**TO DO:** Going down the data below, set down exactly the line with "m f).pending = s.pending := rfl" and each line after it through the line with "i f).id = s.id := rfl"; no other lines.

══════════════════════════════

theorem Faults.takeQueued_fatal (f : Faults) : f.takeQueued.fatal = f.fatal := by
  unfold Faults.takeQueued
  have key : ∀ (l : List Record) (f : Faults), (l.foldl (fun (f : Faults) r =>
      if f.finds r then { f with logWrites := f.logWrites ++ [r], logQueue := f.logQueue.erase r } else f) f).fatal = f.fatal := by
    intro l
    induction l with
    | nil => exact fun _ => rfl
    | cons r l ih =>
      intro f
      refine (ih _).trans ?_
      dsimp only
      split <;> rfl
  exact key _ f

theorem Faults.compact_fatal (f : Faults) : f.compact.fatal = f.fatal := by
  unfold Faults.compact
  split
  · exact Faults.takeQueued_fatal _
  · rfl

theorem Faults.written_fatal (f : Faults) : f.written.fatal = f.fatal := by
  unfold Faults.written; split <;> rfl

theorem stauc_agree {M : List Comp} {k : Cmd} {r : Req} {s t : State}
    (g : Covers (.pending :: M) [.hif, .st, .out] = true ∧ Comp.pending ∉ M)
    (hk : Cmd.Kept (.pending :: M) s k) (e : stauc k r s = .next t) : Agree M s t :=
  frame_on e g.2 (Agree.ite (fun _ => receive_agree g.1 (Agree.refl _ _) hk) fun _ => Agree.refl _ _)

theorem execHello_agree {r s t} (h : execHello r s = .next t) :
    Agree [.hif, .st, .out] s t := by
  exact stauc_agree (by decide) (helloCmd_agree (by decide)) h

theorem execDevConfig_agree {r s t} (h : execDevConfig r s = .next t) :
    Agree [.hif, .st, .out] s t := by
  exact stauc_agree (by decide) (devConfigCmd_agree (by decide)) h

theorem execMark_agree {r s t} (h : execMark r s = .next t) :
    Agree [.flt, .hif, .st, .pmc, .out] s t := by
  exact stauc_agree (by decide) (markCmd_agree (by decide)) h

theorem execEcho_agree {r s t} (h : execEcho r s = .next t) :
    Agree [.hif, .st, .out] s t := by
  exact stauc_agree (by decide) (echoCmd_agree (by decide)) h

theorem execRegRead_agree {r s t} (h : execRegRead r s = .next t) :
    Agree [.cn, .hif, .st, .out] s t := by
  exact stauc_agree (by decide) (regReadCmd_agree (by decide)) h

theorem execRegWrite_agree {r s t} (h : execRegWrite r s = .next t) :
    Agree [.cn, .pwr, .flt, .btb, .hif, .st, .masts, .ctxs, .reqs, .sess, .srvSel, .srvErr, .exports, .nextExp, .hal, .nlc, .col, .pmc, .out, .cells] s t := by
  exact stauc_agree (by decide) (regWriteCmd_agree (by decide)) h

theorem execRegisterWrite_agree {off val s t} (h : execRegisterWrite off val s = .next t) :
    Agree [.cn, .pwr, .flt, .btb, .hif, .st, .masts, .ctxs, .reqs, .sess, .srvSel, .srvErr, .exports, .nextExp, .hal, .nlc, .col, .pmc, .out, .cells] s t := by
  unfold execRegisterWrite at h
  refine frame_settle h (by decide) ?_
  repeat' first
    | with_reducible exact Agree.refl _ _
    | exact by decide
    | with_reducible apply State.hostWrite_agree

══════════════════════════════

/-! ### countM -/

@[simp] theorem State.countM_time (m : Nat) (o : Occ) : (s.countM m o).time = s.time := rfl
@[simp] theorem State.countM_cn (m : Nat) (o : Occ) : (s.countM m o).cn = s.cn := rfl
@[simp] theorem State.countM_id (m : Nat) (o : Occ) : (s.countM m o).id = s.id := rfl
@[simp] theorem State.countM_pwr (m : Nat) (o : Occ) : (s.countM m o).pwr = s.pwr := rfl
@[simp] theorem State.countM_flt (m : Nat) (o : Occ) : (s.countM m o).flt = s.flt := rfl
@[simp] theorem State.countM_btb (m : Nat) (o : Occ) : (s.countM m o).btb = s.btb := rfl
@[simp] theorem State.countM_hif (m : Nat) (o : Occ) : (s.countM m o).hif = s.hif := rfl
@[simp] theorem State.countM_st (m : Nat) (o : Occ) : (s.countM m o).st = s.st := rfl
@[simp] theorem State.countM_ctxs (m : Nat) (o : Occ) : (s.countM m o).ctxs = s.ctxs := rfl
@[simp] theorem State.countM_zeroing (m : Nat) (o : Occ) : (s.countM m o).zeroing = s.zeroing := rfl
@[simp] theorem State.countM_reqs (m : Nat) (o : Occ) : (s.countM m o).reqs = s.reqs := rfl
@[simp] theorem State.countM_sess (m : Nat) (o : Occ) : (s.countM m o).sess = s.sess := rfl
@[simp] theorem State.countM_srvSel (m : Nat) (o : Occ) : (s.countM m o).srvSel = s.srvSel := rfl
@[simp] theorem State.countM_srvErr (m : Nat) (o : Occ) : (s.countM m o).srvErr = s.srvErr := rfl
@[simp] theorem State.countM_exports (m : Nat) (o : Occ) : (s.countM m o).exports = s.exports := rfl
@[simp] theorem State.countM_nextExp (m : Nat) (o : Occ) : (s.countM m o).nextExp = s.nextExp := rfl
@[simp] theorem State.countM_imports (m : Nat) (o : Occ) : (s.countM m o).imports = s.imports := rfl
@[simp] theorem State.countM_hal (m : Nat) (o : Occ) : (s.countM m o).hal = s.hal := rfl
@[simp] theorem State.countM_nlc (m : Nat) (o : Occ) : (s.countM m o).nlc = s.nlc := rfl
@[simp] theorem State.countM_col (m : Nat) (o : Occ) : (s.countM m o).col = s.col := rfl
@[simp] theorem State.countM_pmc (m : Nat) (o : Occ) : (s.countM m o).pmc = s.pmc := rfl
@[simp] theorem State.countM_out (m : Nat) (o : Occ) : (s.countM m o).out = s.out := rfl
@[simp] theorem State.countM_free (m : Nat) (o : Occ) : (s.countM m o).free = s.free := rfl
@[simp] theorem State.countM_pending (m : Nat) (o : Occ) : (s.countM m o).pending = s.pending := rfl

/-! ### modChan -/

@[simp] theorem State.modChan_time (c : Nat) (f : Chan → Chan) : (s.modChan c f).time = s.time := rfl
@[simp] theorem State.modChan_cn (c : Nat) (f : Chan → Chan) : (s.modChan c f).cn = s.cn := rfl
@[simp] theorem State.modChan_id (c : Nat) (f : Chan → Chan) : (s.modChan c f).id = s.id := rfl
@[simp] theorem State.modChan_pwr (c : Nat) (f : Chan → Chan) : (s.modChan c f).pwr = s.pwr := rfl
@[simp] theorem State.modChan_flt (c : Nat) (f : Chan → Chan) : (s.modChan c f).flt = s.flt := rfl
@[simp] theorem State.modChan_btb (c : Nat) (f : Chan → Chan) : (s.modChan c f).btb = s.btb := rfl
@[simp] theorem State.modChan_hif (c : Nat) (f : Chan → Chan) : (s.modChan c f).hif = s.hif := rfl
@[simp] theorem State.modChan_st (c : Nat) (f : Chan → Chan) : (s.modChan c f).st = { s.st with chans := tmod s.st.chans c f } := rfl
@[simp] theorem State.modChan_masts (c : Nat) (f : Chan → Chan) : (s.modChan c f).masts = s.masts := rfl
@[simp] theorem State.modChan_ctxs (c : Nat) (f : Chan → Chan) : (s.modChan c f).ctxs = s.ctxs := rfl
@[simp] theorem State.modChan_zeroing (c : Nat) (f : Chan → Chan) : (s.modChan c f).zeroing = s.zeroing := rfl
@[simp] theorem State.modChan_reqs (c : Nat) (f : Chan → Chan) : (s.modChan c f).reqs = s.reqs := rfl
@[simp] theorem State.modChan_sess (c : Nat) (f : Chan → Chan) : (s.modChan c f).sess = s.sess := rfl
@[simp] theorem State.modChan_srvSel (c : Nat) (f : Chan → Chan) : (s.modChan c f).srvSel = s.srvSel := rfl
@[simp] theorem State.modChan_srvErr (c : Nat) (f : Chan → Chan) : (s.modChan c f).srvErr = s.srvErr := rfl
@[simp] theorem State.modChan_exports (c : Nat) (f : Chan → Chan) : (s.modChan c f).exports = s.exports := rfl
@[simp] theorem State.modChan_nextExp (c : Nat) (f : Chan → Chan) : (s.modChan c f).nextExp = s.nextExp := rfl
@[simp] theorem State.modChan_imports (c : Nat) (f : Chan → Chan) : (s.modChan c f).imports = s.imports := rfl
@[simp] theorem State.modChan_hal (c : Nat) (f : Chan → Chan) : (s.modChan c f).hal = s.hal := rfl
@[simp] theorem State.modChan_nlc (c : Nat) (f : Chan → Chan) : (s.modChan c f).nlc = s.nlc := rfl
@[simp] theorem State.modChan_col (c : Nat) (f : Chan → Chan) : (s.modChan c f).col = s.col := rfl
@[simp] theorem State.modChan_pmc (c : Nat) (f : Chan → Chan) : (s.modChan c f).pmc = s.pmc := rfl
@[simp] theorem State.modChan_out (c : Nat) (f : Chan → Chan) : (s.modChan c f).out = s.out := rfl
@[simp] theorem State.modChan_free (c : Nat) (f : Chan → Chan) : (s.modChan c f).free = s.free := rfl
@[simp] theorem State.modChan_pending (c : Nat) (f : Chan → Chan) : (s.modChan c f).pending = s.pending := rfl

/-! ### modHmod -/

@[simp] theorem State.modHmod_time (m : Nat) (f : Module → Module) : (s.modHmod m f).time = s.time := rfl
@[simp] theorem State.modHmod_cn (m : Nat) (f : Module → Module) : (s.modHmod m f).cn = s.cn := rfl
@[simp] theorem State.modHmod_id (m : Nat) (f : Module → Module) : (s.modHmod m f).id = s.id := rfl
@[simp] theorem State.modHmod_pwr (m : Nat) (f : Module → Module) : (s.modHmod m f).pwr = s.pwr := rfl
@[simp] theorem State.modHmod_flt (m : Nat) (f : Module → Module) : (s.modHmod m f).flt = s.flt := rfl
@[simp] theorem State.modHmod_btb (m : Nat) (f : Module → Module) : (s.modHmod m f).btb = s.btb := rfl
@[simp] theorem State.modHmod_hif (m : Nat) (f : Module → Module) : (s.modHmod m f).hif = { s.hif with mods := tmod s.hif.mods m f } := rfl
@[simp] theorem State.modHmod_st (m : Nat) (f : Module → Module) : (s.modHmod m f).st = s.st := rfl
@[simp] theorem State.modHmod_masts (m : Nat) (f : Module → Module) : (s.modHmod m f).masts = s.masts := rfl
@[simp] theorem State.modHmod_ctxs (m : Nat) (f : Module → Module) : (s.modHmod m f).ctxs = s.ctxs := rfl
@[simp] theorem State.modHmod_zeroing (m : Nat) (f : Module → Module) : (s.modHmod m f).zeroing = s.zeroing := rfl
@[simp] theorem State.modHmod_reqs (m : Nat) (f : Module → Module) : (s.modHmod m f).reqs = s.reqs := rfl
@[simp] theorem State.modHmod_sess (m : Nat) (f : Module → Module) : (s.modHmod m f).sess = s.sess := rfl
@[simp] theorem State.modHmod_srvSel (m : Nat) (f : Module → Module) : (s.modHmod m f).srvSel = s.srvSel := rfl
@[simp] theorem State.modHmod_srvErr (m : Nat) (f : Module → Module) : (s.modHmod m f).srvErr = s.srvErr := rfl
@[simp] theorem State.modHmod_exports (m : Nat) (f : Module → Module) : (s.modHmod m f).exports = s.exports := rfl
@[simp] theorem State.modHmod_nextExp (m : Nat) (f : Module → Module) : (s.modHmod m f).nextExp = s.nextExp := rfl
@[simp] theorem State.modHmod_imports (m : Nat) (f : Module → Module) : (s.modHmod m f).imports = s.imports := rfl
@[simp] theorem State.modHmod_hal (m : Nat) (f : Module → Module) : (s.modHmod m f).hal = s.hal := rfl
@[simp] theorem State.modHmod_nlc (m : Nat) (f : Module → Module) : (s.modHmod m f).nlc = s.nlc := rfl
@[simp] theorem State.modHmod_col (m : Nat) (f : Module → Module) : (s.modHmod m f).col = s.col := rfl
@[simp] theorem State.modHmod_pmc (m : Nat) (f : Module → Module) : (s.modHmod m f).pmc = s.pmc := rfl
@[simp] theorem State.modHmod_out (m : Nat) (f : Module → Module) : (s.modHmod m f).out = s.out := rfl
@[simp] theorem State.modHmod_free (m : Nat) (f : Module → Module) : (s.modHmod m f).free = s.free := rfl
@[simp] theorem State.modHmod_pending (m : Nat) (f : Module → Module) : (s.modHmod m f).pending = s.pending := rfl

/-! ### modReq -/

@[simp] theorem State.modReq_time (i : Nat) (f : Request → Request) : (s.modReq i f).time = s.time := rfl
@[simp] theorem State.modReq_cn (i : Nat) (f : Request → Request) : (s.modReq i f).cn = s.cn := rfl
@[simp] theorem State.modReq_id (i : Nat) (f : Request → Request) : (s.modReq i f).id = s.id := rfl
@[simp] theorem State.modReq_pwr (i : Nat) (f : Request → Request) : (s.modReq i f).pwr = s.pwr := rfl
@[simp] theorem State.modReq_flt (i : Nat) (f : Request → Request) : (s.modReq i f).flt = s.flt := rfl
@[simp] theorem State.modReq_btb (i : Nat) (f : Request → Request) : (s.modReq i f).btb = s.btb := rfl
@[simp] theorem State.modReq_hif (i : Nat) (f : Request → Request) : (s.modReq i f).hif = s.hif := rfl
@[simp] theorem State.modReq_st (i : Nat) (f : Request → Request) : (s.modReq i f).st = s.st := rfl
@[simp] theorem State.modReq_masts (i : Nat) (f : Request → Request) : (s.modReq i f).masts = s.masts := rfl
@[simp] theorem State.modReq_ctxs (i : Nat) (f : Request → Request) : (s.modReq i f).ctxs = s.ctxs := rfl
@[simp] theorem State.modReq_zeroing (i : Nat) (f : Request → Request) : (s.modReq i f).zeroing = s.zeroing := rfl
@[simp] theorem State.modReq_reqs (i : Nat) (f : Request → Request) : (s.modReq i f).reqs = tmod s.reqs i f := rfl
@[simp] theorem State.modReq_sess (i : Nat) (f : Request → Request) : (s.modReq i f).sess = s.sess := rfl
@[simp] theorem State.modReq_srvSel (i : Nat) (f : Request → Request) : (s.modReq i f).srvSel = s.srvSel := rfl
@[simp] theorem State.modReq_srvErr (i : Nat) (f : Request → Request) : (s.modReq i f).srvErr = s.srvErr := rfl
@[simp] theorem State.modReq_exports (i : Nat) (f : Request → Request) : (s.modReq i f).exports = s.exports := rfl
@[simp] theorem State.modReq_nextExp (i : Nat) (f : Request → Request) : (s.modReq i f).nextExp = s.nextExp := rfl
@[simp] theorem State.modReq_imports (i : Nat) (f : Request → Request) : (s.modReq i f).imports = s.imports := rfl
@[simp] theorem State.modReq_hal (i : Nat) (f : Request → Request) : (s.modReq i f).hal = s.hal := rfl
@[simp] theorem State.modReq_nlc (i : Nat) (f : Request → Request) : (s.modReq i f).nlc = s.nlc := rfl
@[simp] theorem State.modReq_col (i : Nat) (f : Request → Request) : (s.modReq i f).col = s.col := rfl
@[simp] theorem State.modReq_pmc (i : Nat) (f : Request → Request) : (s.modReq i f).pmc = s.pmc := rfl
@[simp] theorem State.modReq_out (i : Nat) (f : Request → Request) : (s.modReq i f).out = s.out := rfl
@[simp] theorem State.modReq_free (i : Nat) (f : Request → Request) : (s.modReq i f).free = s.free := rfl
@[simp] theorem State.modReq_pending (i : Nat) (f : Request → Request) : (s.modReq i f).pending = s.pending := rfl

══════════════════════════════

**ANSWER TO THIS EXERCISE:**
@[simp] theorem State.modHmod_pending (m : Nat) (f : Module → Module) : (s.modHmod m f).pending = s.pending := rfl

/-! ### modReq -/

@[simp] theorem State.modReq_time (i : Nat) (f : Request → Request) : (s.modReq i f).time = s.time := rfl
@[simp] theorem State.modReq_cn (i : Nat) (f : Request → Request) : (s.modReq i f).cn = s.cn := rfl
@[simp] theorem State.modReq_id (i : Nat) (f : Request → Request) : (s.modReq i f).id = s.id := rfl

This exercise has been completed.